To include values that contain a semicolon, single-quote character, or double-quote character, the value must be enclosed in double quotes.

and

If the value contains both single-quote and double-quote characters, the quote character used to enclose the value must be doubled each time it occurs within the value.

This is a VBScript I put together which attempts to implement the two guidelines above:

Option Explicit

Dim pw, connStr, conn

pw = InputBox("Enter password")

' Sanitize double quotes in the input string
pw = Replace(pw, Chr(34), Chr(34) & Chr(34))
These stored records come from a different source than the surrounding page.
/-- The three wiring faults are errors, and none is READ_ERROR. -/
theorem Status.wiringFault_ne :
    ∀ a ∈ [Status.openCircuit, Status.gndShort, Status.vccShort], a ≠ .none ∧ a ≠ .readError := by decide

/-- A wiring fault raises `err` and lets RD_INT answer all the same (43_read_commands.md R127). -/
theorem finishInt_lenient (h : (finishInt s).status ∈ [.openCircuit, .gndShort, .vccShort]) :
    (finishInt s).ok = true ∧ (finishInt s).err = true := by
  obtain ⟨hnone, hread⟩ := Status.wiringFault_ne _ h
  exact ⟨(finishInt_value hread).1, State.err_eq_true_iff.2 hnone⟩

end Sys2Proof.Machine

namespace Sys2Proof.Proofs

open Sys2Proof.Machine

/-- Settles O43: an idle block takes the read, and the guard refuses it before anything is acquired. -/
theorem readGuard : Obligations.ReadGuard := by
  intro s hidle huninit
  rw [exec_rdTc_idle s hidle, exec_rdInt_idle s hidle, readTc_refused _ s huninit, readInt_refused _ s huninit,
    refuseRead_eq]
  exact ⟨rfl, rfl⟩

/-- Settles O44: the read is `finishTc` after the one acquisition; `finishTc` reads the class and the count off its
frame, and `finishRead_frame` says what stays. -/
theorem rdTcEffect : Obligations.RdTcEffect := by
  intro s hidle hready
  obtain ⟨a, hacq, hread, -, hrested, hhost⟩ := reads_finish_acq hidle hready
  exact ⟨a, _, hacq, hread, finishTc_shreg _, finishTc_status _, finishTc_done _, finishTc_value,
    finishTc_no_value, finishRead_frame false hrested hhost⟩

/-- Settles O45: the read is `finishInt` after the one acquisition; `finishInt` reads the class and the count off its
frame, and `finishRead_frame` says what stays. -/
theorem rdIntEffect : Obligations.RdIntEffect := by
  intro s hidle hready
  obtain ⟨a, hacq, -, hread, hrested, hhost⟩ := reads_finish_acq hidle hready
  exact ⟨a, _, hacq, hread, finishInt_shreg _, finishInt_status _, finishInt_done _, finishInt_value,
    finishInt_no_value, finishInt_lenient, finishRead_frame true hrested hhost⟩

end Sys2Proof.Proofs
end

section
/-! The error accessors (44_host_view.md R141, R142): what they return, and the six texts, read back. -/

namespace Sys2Proof.Machine

theorem exec_getErr (s : State) : exec .getErr s = .next { s with errSeen := s.status } := rfl
theorem exec_getErrstr (s : State) : exec .getErrstr s = .next { s with label := s.status.label } := rfl

/-- The label a text is of, if it is one of the six (44_host_view.md R142). -/
def Label.ofText : String → Option Label
  | "ERROR_NONE" => some .errorNone
  | "ERROR_OPEN_CIRCUIT" => some .errorOpenCircuit
  | "ERROR_GND_SHORT" => some .errorGndShort
  | "ERROR_VCC_SHORT" => some .errorVccShort
  | "ERROR_READ" => some .errorRead
  | "ERROR_NOT_INITIALIZED" => some .errorNotInitialized
  | _ => none

@[simp] theorem Label.ofText_text (l : Label) : Label.ofText l.text = some l := by
  cases l <;> rfl

theorem Label.text_injective : Function.Injective Label.text := by
  intro a b h
  have hread : some a = some b := by rw [← ofText_text a, h, ofText_text]
  exact Option.some.inj hread

end Sys2Proof.Machine

namespace Sys2Proof.Proofs

open Sys2Proof.Machine

/-- Settles O55: each accessor writes only its result; the label's text is R142's, status by status, and reading a
text back inverts `Label.text`, so no two labels share one. -/
theorem errorAccessors : Obligations.ErrorAccessors := by
  refine ⟨exec_getErr, fun s => ⟨s.status.label, exec_getErrstr s, ?_⟩, fun _ _ h => Label.text_injective h⟩
  cases s.status <;> rfl

end Sys2Proof.Proofs
end

section
/-! The two levels of a read (41_acquire.md R94, 43_read_commands.md R133): the accepting tick and the ticks after it
are the command run whole. -/

namespace Sys2Proof.Machine

variable (n : Nat) (b : Bool) (s : State)

/-- The block when the select delay of an acquisition begins, the phase apart (41_acquire.md R85). -/
def armed : State := writeCsN false { idleTick s with opsel := b, shreg := 0, bitcnt := 31 }

theorem startAcq_eq : startAcq n b s = { startDelay n (armed b s) with ph := .sel } := rfl

/-- BITCNT at the start does not matter at the operation level, for the first iteration writes it. -/
theorem shiftIn_armed : shiftIn n 32 (delay n (armed b s)) = shiftIn n 32 (selected n { s with opsel := b }) := by
  have hfirst : bitCycle n 31 (delay n (armed b s)) = bitCycle n 31 (selected n { s with opsel := b }) := rfl
  exact congrArg (shiftIn n 31) hfirst

/-- The 32 iterations: 64 N ticks after the start tick the last clock-low delay has begun, with the frame of the
operation level in SHREG. -/
theorem startAcq_loop (hn : 1 ≤ n) :
    ∃ y, seqTicks n (64 * n) (startAcq n b s) = { startDelay n y with ph := .lo } ∧
      delay n y = shiftIn n 32 (selected n { s with opsel := b }) ∧ y.bitcnt = 0 ∧ y.done = false ∧
      y.opsel = b := by
  have hzero : ∀ i, i < 31 → (lowEdge n 31 (delay n (armed b s))).shreg.getLsbD i = false := by
    intro i hi
    have hcleared : (lowEdge n 31 (delay n (armed b s))).shreg =
        setIfHigh 0 31 (State.soLevel { delay n (armed b s) with bitcnt := 31 }) := rfl
    rw [hcleared, getLsbD_setIfHigh _ _ _ _ (by decide)]
    simp [Nat.ne_of_lt hi]
  obtain ⟨y, hticks, hloop, hbitcnt, hdone, hopsel⟩ :=
    loop_ticks n 31 (lowEdge n 31 (delay n (armed b s))) hn (Nat.le_refl _) rfl rfl hzero
  refine ⟨y, ?_, ?_, hbitcnt, hdone, hopsel⟩
  · rw [show 64 * n = 2 * n + 2 * n * 31 by omega, seqTicks_add, startAcq_eq,
      first_cycle_ticks n (armed b s) hn rfl rfl (by simp [armed]), hticks]
  · rw [hloop, ← bitCycle_eq, ← shiftIn_armed]
    rfl

/-- 65 N ticks after its start tick an acquisition has run as ACQ does and ended as its read does. -/
theorem startAcq_run (hn : 1 ≤ n) (hidle : s.ph = .idle) :
    seqTicks n (65 * n) (startAcq n b s) = finishRead b (acquire n { s with opsel := b }) := by
  obtain ⟨y, hticks, hloop, hbitcnt, hdone, hopsel⟩ := startAcq_loop n b s hn
  have hacquired : ({ writeCsN true (delay n y) with ph := .idle } : State) = acquire n { s with opsel := b } := by
    have hph : (acquire n { s with opsel := b }).ph = .idle := by simpa using hidle
    rw [hloop, ← acquire_eq, ← hph]
  rw [show 65 * n = 64 * n + n by omega, seqTicks_add, hticks, complete_after_delay n y hn hdone hbitcnt, hacquired,
    hopsel]
  rfl

theorem beginRead_refused (h : s.status = .notInitialized) : beginRead n b s = refuseRead s := if_pos h

theorem beginRead_ready (h : s.status ≠ .notInitialized) : beginRead n b s = startAcq n b s := if_neg h

variable {s}

theorem tick_init (hidle : s.ph = .idle) : tick n false true 0b01#2 s = initBlock s := tick_accept n _ s hidle

theorem tick_rdTc (hidle : s.ph = .idle) : tick n false true 0b10#2 s = beginRead n false s := tick_accept n _ s hidle

theorem tick_rdInt (hidle : s.ph = .idle) : tick n false true 0b11#2 s = beginRead n true s := tick_accept n _ s hidle

/-- Both read codes start the acquisition that their bit 0 names (30_encoding.md R65). -/
theorem tick_read_ready {c : BitVec 2} (hidle : s.ph = .idle) (hready : s.status ≠ .notInitialized)
    (hc : c = 0b10#2 ∨ c = 0b11#2) : tick n false true c s = startAcq n (c.getLsbD 0) s := by
  obtain rfl | rfl := hc
  · rw [tick_rdTc n hidle, beginRead_ready n false s hready]; rfl
  · rw [tick_rdInt n hidle, beginRead_ready n true s hready]; rfl

/-- A read of a ready block as ticks: the tick that accepts its code, and 65 N more. -/
theorem read_ticks {c : BitVec 2} (hn : 1 ≤ n) (hidle : s.ph = .idle) (hready : s.status ≠ .notInitialized)
    (hc : c = 0b10#2 ∨ c = 0b11#2) :
    seqTicks n (65 * n) (tick n false true c s) =
      finishRead (c.getLsbD 0) (acquire n { s with opsel := c.getLsbD 0 }) := by
  rw [tick_read_ready n hidle hready hc, startAcq_run n _ s hn hidle]

theorem readTc_ticks (hn : 1 ≤ n) (hidle : s.ph = .idle) (hready : s.status ≠ .notInitialized) :
    seqTicks n (65 * n) (tick n false true 0b10#2 s) = readTc n s := by
  rw [read_ticks n hn hidle hready (.inl rfl), readTc_ready n s hready]
  rfl

theorem readInt_ticks (hn : 1 ≤ n) (hidle : s.ph = .idle) (hready : s.status ≠ .notInitialized) :
    seqTicks n (65 * n) (tick n false true 0b11#2 s) = readInt n s := by
  rw [read_ticks n hn hidle hready (.inr rfl), readInt_ready n s hready]
  rfl

end Sys2Proof.Machine

namespace Sys2Proof.Proofs

open Sys2Proof.Machine

/-- Settles O34: the start tick, 32 iterations of 2 N ticks and N ticks to the completion are ACQ and the tail of the
read. -/
theorem levelsAgree : Obligations.LevelsAgree :=
  fun n _ hn hidle hready => ⟨readTc_ticks n hn hidle hready, readInt_ticks n hn hidle hready⟩

/-- Settles O28: the tick accepts the read and is its start tick, whose writes are R85's. -/
theorem startTick : Obligations.StartTick := by
  intro n c s hidle hready hc
  rw [tick_read_ready n hidle hready hc]
  rfl

/-- Settles O35: INIT and the guard's refusal are done by the accepting tick alone. -/
theorem oneTickCommandsAgree : Obligations.OneTickCommandsAgree := by
  refine ⟨fun n s hidle => ?_, fun n s hidle huninit => ⟨?_, ?_⟩⟩
  · rw [exec_init_idle s hidle, tick_init n hidle]
  · rw [exec_rdTc_idle s hidle, readTc_refused _ s huninit, tick_rdTc n hidle, beginRead_refused n _ s huninit]
  · rw [exec_rdInt_idle s hidle, readInt_refused _ s huninit, tick_rdInt n hidle, beginRead_refused n _ s huninit]

end Sys2Proof.Proofs
end

section
/-! The two operands as sign-and-magnitude fields of any width (42_interpret.md R112 to R118), their ranges and images,
and the six bits CLASSIFY reads (R110). -/

namespace Sys2Proof.Machine

/-! ### Sign and magnitude -/

variable {w : Nat}

/-- A field of a sign bit above a magnitude of `w` bits, as an integer (30_encoding.md R62). -/
def signMagField (v : BitVec (w + 1)) : Int := signMag (v.getLsbD w) (v.toNat % 2 ^ w)

/-- The field as a number: the lower half of the patterns counts up from 0, the upper half down from 0. -/
theorem signMagField_eq (v : BitVec (w + 1)) :
    signMagField v = if v.toNat < 2 ^ w then (v.toNat : Int) else -((v.toNat - 2 ^ w : Nat) : Int) := by
  have hlt : v.toNat < 2 ^ w + 2 ^ w := by
    have h := v.isLt
    rwa [Nat.pow_succ, Nat.mul_two] at h
  have hsign : v.getLsbD w = decide (2 ^ w ≤ v.toNat) := v.msb_eq_getLsbD_last.symm.trans v.msb_eq_decide
  rw [signMagField, hsign]
  by_cases hlow : v.toNat < 2 ^ w
  · simp [signMag, hlow, Nat.not_le.2 hlow, Nat.mod_eq_of_lt]
  · have hmod : v.toNat % 2 ^ w = v.toNat - 2 ^ w := by
      rw [Nat.mod_eq_sub_mod (Nat.not_lt.1 hlow), Nat.mod_eq_of_lt (by omega)]
    simp [signMag, hlow, Nat.not_lt.1 hlow, hmod]

theorem signMagField_bounds (v : BitVec (w + 1)) :
    -(2 ^ w : Nat) < signMagField v ∧ signMagField v < (2 ^ w : Nat) := by
  have hlt := v.isLt
  rw [Nat.pow_succ, Nat.mul_two] at hlt
  rw [signMagField_eq]
  split <;> omega

/-- Zero has two patterns: a magnitude of 0 under either sign. -/
theorem signMagField_eq_zero_iff (v : BitVec (w + 1)) :
    signMagField v = 0 ↔ v.toNat = 0 ∨ v.toNat = 2 ^ w := by
  rw [signMagField_eq]
  split <;> omega

/-- The pattern of a nonzero number. -/
def signMagPattern (w : Nat) (z : Int) : BitVec (w + 1) :=
  BitVec.ofNat (w + 1) (if 0 < z then z.toNat else 2 ^ w + (-z).toNat)

/-- Every nonzero number in the range has one pattern and no other. -/
theorem signMagField_eq_iff {z : Int} (hlow : -(2 ^ w : Nat) < z) (hhigh : z < (2 ^ w : Nat)) (hz : z ≠ 0)
    (v : BitVec (w + 1)) : signMagField v = z ↔ v = signMagPattern w z := by
  have hpattern : (signMagPattern w z).toNat = if 0 < z then z.toNat else 2 ^ w + (-z).toNat := by
    rw [signMagPattern, BitVec.toNat_ofNat, Nat.mod_eq_of_lt]
    rw [Nat.pow_succ, Nat.mul_two]
    split <;> omega
  rw [BitVec.toNat_eq, hpattern, signMagField_eq]
  split <;> split <;> omega

/-! ### The two operands -/

theorem tcCount_eq_field (f : Frame) : tcCount f = signMagField (w := 13) (f.extractLsb' 18 14) :=
  tcCount_eq_of_field f _ rfl

theorem intCount_eq_field (f : Frame) : intCount f = signMagField (w := 11) (f.extractLsb' 4 12) :=
  intCount_eq_of_field f _ rfl

theorem tcCount_bounds (f : Frame) : -8191 ≤ tcCount f ∧ tcCount f ≤ 8191 := by
  obtain ⟨hlow, hhigh⟩ := signMagField_bounds (w := 13) (f.extractLsb' 18 14)
  rw [tcCount_eq_field]
  omega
' Notice how pw is surrounded by double quote characters
connStr = "Provider=SQLOLEDB;Data Source=.\SQLEXPRESS;User ID=test_user;Password=" & Chr(34) & pw & Chr(34)

' Test the connection.  We'll get a runtime error if it didn't work
Set conn = CreateObject("ADODB.Connection")
conn.Open connStr
conn.Close
WScript.Echo "OK!"

If my password were app"le'\, the connection string would end up as:

Provider=SQLOLEDB;Data Source=.\SQLEXPRESS;User ID=test_user;Password="app""le'\"

However, this doesn't work for all possible inputs. For example, the test script gives an error when the password contains a double quote before a semicolon. It could be that I'm interpreting the guidelines incorrectly. I'm not sure, but hopefully, this at least gets you started.